Convolution in two dimensions combines two functions f(x,y) and g(x,y) to produce a new function c(x,y) by integrating the product of f(s,t) and g(x‑s,y‑t) over all s and t.

When applied to digital images, the continuous integral becomes a discrete sum, where a kernel F (e.g., a 3×3 matrix) slides over a grayscale image G, multiplying overlapping values and summing them to obtain the filtered image C.

Examples illustrate how a 3×3 averaging kernel produces a mild blur, while a Sobel operator detects edges; the effect of kernel size and normalization on output pixel ranges is discussed.

The article then introduces artificial neural networks (NN), describing the historical development of perceptrons, the back‑propagation algorithm, and the mathematical model of a neuron (weighted sum plus bias passed through an activation function).

It shows how a convolutional layer can be viewed as a NN layer with shared weights (the kernel) and no bias, and explains the architecture of a simple CNN that learns a Sobel filter by training on a single input‑output image pair.

Further, a more complex CNN for handwritten digit recognition on the MNIST dataset is presented: the network consists of reshaping, two convolution‑pooling blocks, a flatten layer, two fully‑connected layers of 1000 units each, and a linear output layer for ten classes.

Training details include using mean‑square error loss, stochastic gradient descent with momentum, learning‑rate decay, and ten epochs; the resulting model achieves about 96 % accuracy, with per‑class precision, recall and F1‑score reported.

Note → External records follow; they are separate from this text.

/-- Refutes O59: its clause on an enabled timer lets the cycle alone change. While the fast clock runs, the idle time counts from the
timer's moment (R98, log entry 28), and the fast domain stands two fast cycles past the edge of AON cycle 3 (R202). -/
theorem not_stewardTimersAndRecords : ¬ Obligations.StewardTimersAndRecords := by
  unfold Obligations.StewardTimersAndRecords
  rintro ⟨htimer, -⟩
  obtain ⟨hahead, hcyc⟩ := timerAhead_passes_to_cycle_three
  have hexec := htimer timerAhead rfl timerAhead_enabled
  rw [execStewardTimer_enabled _ rfl timerAhead_enabled, Host.Outcome.next.injEq] at hexec
  have hpw := congrArg State.pw hexec
  exact State.passToFleet_pw_ne _ _ rfl hahead (by rw [hcyc]; decide) hpw

end Sys2Proof.Machine
end

section
namespace Sys2Proof.Machine

/-! ## Saturation windows (R450, R451) -/

/-- The end of a window passes time alone. -/
theorem State.windowEnd_shape (s : State) (last : Nat) : ∃ c p, s.windowEnd last = { s with cyc := c, pw := p } := by
  unfold State.windowEnd
  split
  · exact ⟨s.cyc, s.pw, rfl⟩
  · exact State.passToFleet_shape s _

@[simp] theorem State.windowEnd_red (s : State) (last : Nat) : (s.windowEnd last).red = s.red := by
  obtain ⟨c, p, h⟩ := s.windowEnd_shape last
  rw [h]

@[simp] theorem State.windowEnd_hl (s : State) (last : Nat) : (s.windowEnd last).hl = s.hl := by
  obtain ⟨c, p, h⟩ := s.windowEnd_shape last
  rw [h]

theorem State.windowEnd_ahead (s : State) (last : Nat) (h : s.fleet / s.satWindow ≤ last) :
    s.windowEnd last = s.passToFleet ((s.fleet / s.satWindow + 1) * s.satWindow % 2 ^ 64) :=
  if_neg (Nat.not_lt.mpr h)

/-- A window without lane pairs whose delay stays below the limit ends with the next one begun. -/
theorem State.satEnd_below (s : State) (ht : s.tray = true) (hw : s.satWindow ≠ 0) (hs : s.hl.slots = [])
    (hd : s.hl.satDelay < s.get Reg.FA_SAT_sat_us * usTicks) : s.satEnd = (s.windowEnd s.fa.satWin).satBegin := by
  obtain ⟨c, p, h⟩ := s.windowEnd_shape s.fa.satWin
  have hget : State.get { s with cyc := c, pw := p } Reg.FA_SAT_sat_us = s.get Reg.FA_SAT_sat_us := rfl
  unfold State.satEnd
  rw [if_neg (by simp [ht, hw]), h]
  simp only [hget, hs, decide_eq_false (Nat.not_le.mpr hd), List.any_nil, Bool.and_false, Bool.false_eq_true, if_false]

/-- With no fold waiting and no pennant to observe, the analytics has nothing to take. -/
theorem State.faRun_quiet (s : State) (hdue : s.red.due = []) (hseen : s.hl.seen = []) : s.faRun = s := by
  have hred : { s.red with due := [] } = s.red := by rw [← hdue]
  unfold State.faRun
  split
  · rfl
  · rw [hdue, hred]
    exact State.observeSeen_quiet 64 s hseen

theorem State.satBegin_eq_setFa (s : State) : s.satBegin =
    { (s.setFa fun a => { a with satWin := s.fleet / s.satWindow }) with
      hl := { (s.setFa fun a => { a with satWin := s.fleet / s.satWindow }).hl with satDelay := 0, slots := [] } } :=
  rfl

theorem State.setFa_recounted (s : State) (f : Analytics → Analytics) :
    { s.setFa f with hl := { (s.setFa f).hl with satDelay := 0, slots := [] } } =
      { s with fa := f s.fa, hl := { s.hl with satDelay := 0, slots := [] } } :=
  rfl

/-- A window's beginning clears what the last one counted and takes a number. -/
theorem State.satBegin_shape (s : State) :
    ∃ w, s.satBegin = { s with fa := { s.fa with satWin := w }, hl := { s.hl with satDelay := 0, slots := [] } } := by
  rw [State.satBegin_eq_setFa, State.setFa_recounted]
  exact ⟨_, rfl⟩

@[simp] theorem State.satBegin_pw (s : State) : s.satBegin.pw = s.pw := by
  obtain ⟨w, h⟩ := s.satBegin_shape
  rw [h]

@[simp] theorem State.satBegin_red (s : State) : s.satBegin.red = s.red := by
  obtain ⟨w, h⟩ := s.satBegin_shape
  rw [h]

@[simp] theorem State.satBegin_seen (s : State) : s.satBegin.hl.seen = s.hl.seen := by
  obtain ⟨w, h⟩ := s.satBegin_shape
  rw [h]

theorem execSatWindowEnd_below (s : State) (ha : s.active = true) (ht : s.tray = true) (hw : s.satWindow ≠ 0) (hs : s.hl.slots = [])
    (hdue : s.red.due = []) (hseen : s.hl.seen = []) (hd : s.hl.satDelay < s.get Reg.FA_SAT_sat_us * usTicks) :
    exec .satWindowEnd s = .next (s.windowEnd s.fa.satWin).satBegin := by
  show execSatWindowEnd s = _
  rw [execSatWindowEnd, if_pos ha, State.satEnd_below s ht hw hs hd, State.faRun_quiet]
  · rw [State.satBegin_red, State.windowEnd_red, hdue]
  · rw [State.satBegin_seen, State.windowEnd_hl, hseen]

/-- A tray in the first saturation window of 1 ms, with a delay limit of 1 µs. -/
def windowOpen : State := ({ clockRunning with role := 1 }.put Reg.FA_SAT_win_ms 1).put Reg.FA_SAT_sat_us 1

theorem windowOpen_ends_in_cycle_100000 :
    windowOpen.reached ((windowOpen.fleet / windowOpen.satWindow + 1) * windowOpen.satWindow % 2 ^ 64) = false ∧
      (windowOpen.windowEnd windowOpen.fa.satWin).cyc = 100000 := by
  decide +kernel

/-- Refutes O51: its clause on a delay below the limit lets the cycle, the window's number and the delay alone change. While the fast
clock runs, the idle time counts from the window's end (R98, log entry 28): `windowOpen` is idle from cycle 0 before and from cycle
100,000 after. -/
theorem not_saturationWindowsEnd : ¬ Obligations.SaturationWindowsEnd := by
  unfold Obligations.SaturationWindowsEnd
  rintro ⟨hends, -⟩
  obtain ⟨hahead, hcyc⟩ := windowOpen_ends_in_cycle_100000
  have hbelow : windowOpen.hl.satDelay < windowOpen.get Reg.FA_SAT_sat_us * 1600 := by decide +kernel
  obtain ⟨u, rfl, hexec, -⟩ := hends windowOpen rfl rfl (by decide +kernel) rfl rfl rfl
  have hsteps := (execSatWindowEnd_below windowOpen rfl rfl (by decide +kernel) rfl rfl rfl hbelow).symm.trans (hexec hbelow)
  rw [Host.Outcome.next.injEq] at hsteps
  have hpw := congrArg State.pw hsteps
  rw [State.satBegin_pw, State.windowEnd_ahead _ _ (by decide +kernel)] at hpw
  rw [State.windowEnd_ahead _ _ (by decide +kernel)] at hcyc
  exact State.passToFleet_pw_ne _ _ rfl hahead (by rw [hcyc]; decide) hpw

end Sys2Proof.Machine
end

section
namespace Sys2Proof.Machine

/-! ## A dump's bound (R469) -/

theorem State.dumpCut_pw (s : State) (k : Nat) : (s.dumpCut k).pw = s.pw := rfl

/-- The dump of queue `q` in service before its bound. -/
def State.boundedDump (s : State) (q : Nat) : Option DumpJob :=
  s.dc.jobs.find? fun j => (match j.q with | some (n, _) => n == q | none => false) && j.engine.isSome && !j.partial_

theorem execDumpBound_inService (s : State) (q : Fin 16) (j : DumpJob) (k : Nat) (ha : s.active = true)
    (hj : s.boundedDump q.val = some j) (hk : j.engine = some k) :
    exec (.dumpBound q) s = .next ((s.passToFleet ((j.at_ + j.bound * msTicks) % 2 ^ 64)).dumpCut k) := by
  have hfound : s.dumpBound q.val = (match s.boundedDump q.val with
    | none => s
    | some j => match j.engine with
      | none => s
      | some k => (s.passToFleet ((j.at_ + j.bound * msTicks) % 2 ^ 64)).dumpCut k) := rfl
  show execDumpBound q s = _
  rw [execDumpBound, if_pos ha, hfound, hj]
  simp only [hk]

/-- A dump of queue 0 on engine 0, issued at fleet time 0 with a bound of 1 ms. -/
def boundJob : DumpJob := { q := some (0, 0), kind := 0, engine := some 0, at_ := 0, bound := 1, cfg := 0 }

/-- A die that serves `boundJob`. -/
def dumpInService : State := { clockRunning with dc := { clockRunning.dc with jobs := [boundJob] } }

theorem dumpInService_bound_in_cycle_100000 :
    dumpInService.reached ((boundJob.at_ + boundJob.bound * msTicks) % 2 ^ 64) = false ∧
      (dumpInService.passToFleet ((boundJob.at_ + boundJob.bound * msTicks) % 2 ^ 64)).cyc = 100000 := by
  decide +kernel

/-- Refutes O54: its clause on DUMP_BOUND lets the cut start from the state before with its cycle alone moved. While the fast clock
runs, the idle time counts from the bound (R98, log entry 28): `dumpInService` is idle from cycle 0 before and from cycle 100,000
after, and the cut leaves that alone. -/
theorem not_dumpsSendTheirSegments : ¬ Obligations.DumpsSendTheirSegments := by
  unfold Obligations.DumpsSendTheirSegments
  rintro ⟨-, -, -, -, -, -, hbound, -⟩
  obtain ⟨hahead, hcyc⟩ := dumpInService_bound_in_cycle_100000
  obtain ⟨t, hexec, hcut, -⟩ := hbound dumpInService 0 boundJob 0 rfl rfl rfl
  rw [execDumpBound_inService dumpInService 0 boundJob 0 rfl rfl rfl, Host.Outcome.next.injEq] at hexec
  have hpw := congrArg State.pw (hexec.trans hcut)
  rw [State.dumpCut_pw, State.dumpCut_pw] at hpw
  exact State.passToFleet_pw_ne _ _ rfl hahead (by rw [hcyc]; decide) hpw

end Sys2Proof.Machine
end

section
namespace Sys2Proof.Machine

/-! ## PN_SEND in a commit's drain (R142, R517) -/

theorem rvF3_encR (f7 rs2 rs1 f3 rd op : Nat) (hf3 : f3 < 8) (hrd : rd < 32) (hop : op < 128) :
    rvF3 (encR f7 rs2 rs1 f3 rd op) = f3 := by
  rw [rvF3, bits_eq, encR]
  omega

theorem rvF7_encR (f7 rs2 rs1 f3 rd op : Nat) (hf7 : f7 < 128) (hrs2 : rs2 < 32) (hrs1 : rs1 < 32) (hf3 : f3 < 8) (hrd : rd < 32)
    (hop : op < 128) : rvF7 (encR f7 rs2 rs1 f3 rd op) = f7 := by
  rw [rvF7, bits_eq, encR]
  omega

theorem rvOp_encR (f7 rs2 rs1 f3 rd op : Nat) (hop : op < 128) : rvOp (encR f7 rs2 rs1 f3 rd op) = op := by
  rw [rvOp, bits_eq, encR]
  omega

theorem State.rvExec_custom (s : State) (w len : Nat) (h : rvOp w = 0x0B) : s.rvExec w len = s.rvCustom w len := by
  simp only [State.rvExec, h]

/-- A drain of the halyard's fields holds the hart at `pn.send`. -/
theorem State.rvCustom_held (s : State) (w len : Nat) (h7 : rvF7 w = 0) (h3 : rvF3 w = 3) (hd : s.drainHas 0x0B = true) :
    s.rvCustom w len = s := by
  rw [State.rvCustom, if_neg (not_not.mpr h7), if_pos ⟨h3, by rw [hd, Bool.true_or]⟩]

/-- PN_SEND held by a drain changes nothing. -/
theorem execPnSend_held (s : State) (rd rs1 rs2 : BitVec 5) (hi : s.issues = true) (hw : s.hart.wfi = false) (hs : s.st.swapDue = false)
    (hd : s.drainHas 0x0B = true) : exec (.pnSend rd rs1 rs2) s = .next s := by
  have hwake : s.wakeHart = s := by rw [State.wakeHart, hw]; rfl
  have hop := rvOp_encR 0 rs2.toNat rs1.toNat 3 rd.toNat 0x0B (by decide)
  have h7 := rvF7_encR 0 rs2.toNat rs1.toNat 3 rd.toNat 0x0B (by decide) rs2.isLt rs1.isLt (by decide) rd.isLt (by decide)
  have h3 := rvF3_encR 0 rs2.toNat rs1.toNat 3 rd.toNat 0x0B (by decide) rd.isLt (by decide)
  show Host.Outcome.next (s.xbospenRow 3 rd rs1 rs2) = _
  rw [State.xbospenRow, if_pos hi, hwake, State.rvExec_custom s _ 4 hop,
    State.rvCustom_held s _ 4 h7 h3 hd, State.swapBanks, hs]
  rfl

/-- A hart that runs an image while a commit drains the halyard's fields. -/
def sendHeld : State :=
  { clockRunning with
    ho := { clockRunning.ho with phase := 1, changed := 2 ^ 0x0B }
    st := { clockRunning.st with runs := true, hart := { clockRunning.st.hart with wfi := false } } }

/-- Refutes O58: its clause on the Xbospen commands lets PN_SEND of a hart that issues retire at once. While a commit drains the
halyard's fields new sends are held (R142), and the hart waits at its instruction: `sendHeld` is left as it stands, where the clause
counts one instruction retired. -/
theorem not_theStewardStepsAndItsOwnInstructions : ¬ Obligations.TheStewardStepsAndItsOwnInstructions := by
  unfold Obligations.TheStewardStepsAndItsOwnInstructions
  rintro ⟨-, -, -, -, hxbospen, -⟩
  obtain ⟨-, hretires⟩ := hxbospen sendHeld sendHeld 0 0 0 3 Code.QE_BAD_CMD (.pnSend 0 0 0) rfl rfl (by simp) rfl
  obtain ⟨t, hexec, -, -, -, hretired, -⟩ := hretires rfl
  rw [execPnSend_held sendHeld 0 0 0 rfl rfl rfl rfl, Host.Outcome.next.injEq] at hexec
  have hzero_eq_one : 0 = 1 := (congrArg (fun s : State => s.hart.minstret) hexec).trans hretired
  exact absurd hzero_eq_one (by decide)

Finally, the full Python implementation using Keras is provided, including data loading, model definition, training loop, and evaluation code, as well as a separate script that trains a single‑filter CNN to reproduce the Sobel operator on the Lena image.

import pandas as pd
from keras.models import Sequential
from keras.layers import Dense, Flatten, Reshape, AveragePooling2D, Convolution2D, Activation
from keras.utils.np_utils import to_categorical
from keras.utils.visualize_util import plot
from sklearn.model_selection import train_test_split
from sklearn.metrics import classification_report, accuracy_score, confusion_matrix
from keras.callbacks import Callback
from keras.optimizers import SGD

class LossHistory(Callback):
    def __init__(self):
        Callback.__init__(self)
        self.losses = []
        self.accuracies = []
    def on_train_begin(self, logs=None):
        pass
    def on_batch_end(self, batch, logs=None):
        self.losses.append(logs.get('loss'))
        self.accuracies.append(logs.get('acc'))

history = LossHistory()

data = pd.read_csv("train.csv")
data = data.sample(n=10000, replace=False)
digits = data[data.columns.values[1:]].values
labels = data.label.values

train_digits, test_digits, train_labels, test_labels = train_test_split(digits, labels)
train_labels_one_hot = to_categorical(train_labels)
test_labels_one_hot = to_categorical(test_labels)

model = Sequential()
model.add(Reshape(target_shape=(1, 28, 28), input_shape=(784,)))
model.add(Convolution2D(nb_filter=32, nb_row=3, nb_col=3, dim_ordering="th", border_mode="same", bias=False, init="uniform"))
model.add(AveragePooling2D(pool_size=(2, 2), dim_ordering="th"))
model.add(Convolution2D(nb_filter=64, nb_row=3, nb_col=3, dim_ordering="th", border_mode="same", bias=False, init="uniform"))
model.add(AveragePooling2D(pool_size=(2, 2), dim_ordering="th"))
model.add(Flatten())
model.add(Dense(output_dim=1000, activation="sigmoid"))
model.add(Dense(output_dim=1000, activation="sigmoid"))
model.add(Dense(output_dim=10, activation="linear"))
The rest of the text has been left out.